» **What to do**: Copy the lines word for word. Begin at the line that contains "def Saved.modStream (v" and end with the final line of the data.

Collected data
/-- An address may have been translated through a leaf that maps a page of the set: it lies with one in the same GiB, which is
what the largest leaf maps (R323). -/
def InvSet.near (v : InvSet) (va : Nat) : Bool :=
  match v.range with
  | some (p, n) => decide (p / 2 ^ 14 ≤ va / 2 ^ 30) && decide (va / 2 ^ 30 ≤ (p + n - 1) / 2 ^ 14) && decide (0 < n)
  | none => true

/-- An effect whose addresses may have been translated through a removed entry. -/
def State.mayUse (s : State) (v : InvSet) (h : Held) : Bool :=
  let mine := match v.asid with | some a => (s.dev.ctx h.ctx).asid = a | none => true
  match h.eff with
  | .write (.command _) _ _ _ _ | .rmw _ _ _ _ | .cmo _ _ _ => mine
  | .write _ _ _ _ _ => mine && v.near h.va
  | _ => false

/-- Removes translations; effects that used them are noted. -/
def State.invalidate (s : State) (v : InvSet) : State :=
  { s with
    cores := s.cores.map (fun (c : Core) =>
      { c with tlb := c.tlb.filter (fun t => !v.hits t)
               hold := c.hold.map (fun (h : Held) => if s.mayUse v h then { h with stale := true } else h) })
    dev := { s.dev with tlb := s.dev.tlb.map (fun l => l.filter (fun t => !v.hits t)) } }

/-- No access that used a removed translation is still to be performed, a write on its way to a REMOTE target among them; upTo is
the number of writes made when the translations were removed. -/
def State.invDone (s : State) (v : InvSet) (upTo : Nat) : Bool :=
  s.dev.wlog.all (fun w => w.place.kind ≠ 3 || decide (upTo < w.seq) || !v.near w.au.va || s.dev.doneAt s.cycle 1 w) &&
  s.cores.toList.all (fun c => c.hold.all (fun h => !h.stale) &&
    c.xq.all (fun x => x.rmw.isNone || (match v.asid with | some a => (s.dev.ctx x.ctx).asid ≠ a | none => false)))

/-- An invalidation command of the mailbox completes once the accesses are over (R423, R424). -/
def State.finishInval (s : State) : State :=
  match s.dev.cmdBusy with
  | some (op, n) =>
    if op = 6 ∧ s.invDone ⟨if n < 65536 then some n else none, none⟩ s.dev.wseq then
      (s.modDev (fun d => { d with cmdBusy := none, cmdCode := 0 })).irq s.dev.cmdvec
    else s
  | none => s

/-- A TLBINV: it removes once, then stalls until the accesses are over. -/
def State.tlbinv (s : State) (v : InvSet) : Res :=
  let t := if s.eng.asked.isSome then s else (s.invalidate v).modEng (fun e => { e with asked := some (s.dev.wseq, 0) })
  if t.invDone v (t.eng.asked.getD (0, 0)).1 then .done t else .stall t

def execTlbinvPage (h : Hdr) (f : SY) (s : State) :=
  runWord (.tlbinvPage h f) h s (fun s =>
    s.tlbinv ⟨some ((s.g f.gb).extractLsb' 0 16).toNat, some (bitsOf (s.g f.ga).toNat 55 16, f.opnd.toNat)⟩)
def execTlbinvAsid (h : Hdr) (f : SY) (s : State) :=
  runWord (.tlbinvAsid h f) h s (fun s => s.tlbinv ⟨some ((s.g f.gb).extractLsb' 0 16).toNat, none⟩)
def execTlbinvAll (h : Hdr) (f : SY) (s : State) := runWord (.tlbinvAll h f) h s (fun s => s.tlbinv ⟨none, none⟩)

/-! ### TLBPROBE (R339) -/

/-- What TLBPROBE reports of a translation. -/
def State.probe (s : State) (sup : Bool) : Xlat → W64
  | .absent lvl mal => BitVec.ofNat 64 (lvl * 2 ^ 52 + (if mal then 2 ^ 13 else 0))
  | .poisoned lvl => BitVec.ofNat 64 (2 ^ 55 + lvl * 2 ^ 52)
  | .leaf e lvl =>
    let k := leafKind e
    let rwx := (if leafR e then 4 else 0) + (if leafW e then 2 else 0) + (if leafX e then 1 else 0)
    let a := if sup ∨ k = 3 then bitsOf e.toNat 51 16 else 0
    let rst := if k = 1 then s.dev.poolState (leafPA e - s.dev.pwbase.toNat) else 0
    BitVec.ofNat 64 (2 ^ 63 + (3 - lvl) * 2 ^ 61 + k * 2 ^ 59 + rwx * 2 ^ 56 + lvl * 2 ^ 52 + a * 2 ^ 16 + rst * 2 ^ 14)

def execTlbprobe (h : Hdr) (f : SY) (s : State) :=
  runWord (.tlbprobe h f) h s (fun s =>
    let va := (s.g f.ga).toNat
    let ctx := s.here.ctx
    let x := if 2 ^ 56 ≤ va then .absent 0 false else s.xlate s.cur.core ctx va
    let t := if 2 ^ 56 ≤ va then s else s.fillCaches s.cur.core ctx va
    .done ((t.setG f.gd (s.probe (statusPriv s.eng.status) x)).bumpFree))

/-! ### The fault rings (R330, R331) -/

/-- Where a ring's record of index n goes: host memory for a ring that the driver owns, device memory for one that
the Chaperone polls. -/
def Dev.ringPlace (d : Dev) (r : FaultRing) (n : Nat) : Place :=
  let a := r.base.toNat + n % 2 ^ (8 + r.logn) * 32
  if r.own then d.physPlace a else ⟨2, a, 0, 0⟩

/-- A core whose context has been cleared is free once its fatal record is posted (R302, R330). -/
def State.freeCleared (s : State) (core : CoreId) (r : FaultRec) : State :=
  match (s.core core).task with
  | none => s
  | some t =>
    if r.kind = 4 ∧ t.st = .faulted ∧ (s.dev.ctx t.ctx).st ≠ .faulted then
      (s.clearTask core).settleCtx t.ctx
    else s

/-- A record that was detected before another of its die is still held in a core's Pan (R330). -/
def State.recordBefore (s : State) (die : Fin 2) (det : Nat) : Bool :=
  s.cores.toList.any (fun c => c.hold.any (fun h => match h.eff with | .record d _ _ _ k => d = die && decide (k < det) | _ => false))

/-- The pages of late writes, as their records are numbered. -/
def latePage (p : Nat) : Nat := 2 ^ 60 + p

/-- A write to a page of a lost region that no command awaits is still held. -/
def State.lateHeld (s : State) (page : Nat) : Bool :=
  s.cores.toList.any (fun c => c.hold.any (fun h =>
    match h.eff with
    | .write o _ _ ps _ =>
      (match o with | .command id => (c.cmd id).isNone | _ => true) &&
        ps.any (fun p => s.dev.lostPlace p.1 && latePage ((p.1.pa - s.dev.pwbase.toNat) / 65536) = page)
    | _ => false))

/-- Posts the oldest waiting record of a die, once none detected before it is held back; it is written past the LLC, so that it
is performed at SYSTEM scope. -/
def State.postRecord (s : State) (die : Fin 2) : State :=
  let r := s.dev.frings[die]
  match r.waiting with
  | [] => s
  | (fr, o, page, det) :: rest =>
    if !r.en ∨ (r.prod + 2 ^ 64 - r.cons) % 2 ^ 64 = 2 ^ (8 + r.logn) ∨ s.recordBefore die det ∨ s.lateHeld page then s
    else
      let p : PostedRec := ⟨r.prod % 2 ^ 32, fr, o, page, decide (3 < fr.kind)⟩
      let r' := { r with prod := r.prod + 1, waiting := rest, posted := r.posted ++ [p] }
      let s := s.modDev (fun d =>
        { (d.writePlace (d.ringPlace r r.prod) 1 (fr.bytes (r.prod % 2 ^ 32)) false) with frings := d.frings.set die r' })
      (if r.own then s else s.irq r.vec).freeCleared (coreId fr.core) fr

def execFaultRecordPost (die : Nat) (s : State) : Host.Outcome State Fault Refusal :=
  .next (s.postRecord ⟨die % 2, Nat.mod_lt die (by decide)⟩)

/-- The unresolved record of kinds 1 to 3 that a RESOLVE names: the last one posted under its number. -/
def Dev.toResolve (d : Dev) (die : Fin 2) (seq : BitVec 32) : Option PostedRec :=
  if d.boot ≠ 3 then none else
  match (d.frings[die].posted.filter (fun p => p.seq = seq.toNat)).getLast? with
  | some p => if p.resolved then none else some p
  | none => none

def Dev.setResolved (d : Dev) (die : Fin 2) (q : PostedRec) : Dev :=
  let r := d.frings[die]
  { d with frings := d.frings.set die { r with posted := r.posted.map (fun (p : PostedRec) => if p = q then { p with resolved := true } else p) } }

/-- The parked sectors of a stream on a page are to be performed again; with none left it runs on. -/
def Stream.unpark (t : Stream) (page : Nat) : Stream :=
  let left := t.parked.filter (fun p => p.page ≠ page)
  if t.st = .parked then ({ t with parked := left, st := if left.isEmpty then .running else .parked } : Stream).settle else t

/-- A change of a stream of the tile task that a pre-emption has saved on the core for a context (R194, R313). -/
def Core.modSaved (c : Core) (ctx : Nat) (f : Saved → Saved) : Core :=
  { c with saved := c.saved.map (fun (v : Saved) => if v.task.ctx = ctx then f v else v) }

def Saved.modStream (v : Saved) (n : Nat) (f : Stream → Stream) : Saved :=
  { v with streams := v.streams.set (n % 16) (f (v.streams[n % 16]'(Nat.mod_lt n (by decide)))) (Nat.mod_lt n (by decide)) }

» **Result below**:
def Saved.modStream (v : Saved) (n : Nat) (f : Stream → Stream) : Saved :=
  { v with streams := v.streams.set (n % 16) (f (v.streams[n % 16]'(Nat.mod_lt n (by decide)))) (Nat.mod_lt n (by decide)) }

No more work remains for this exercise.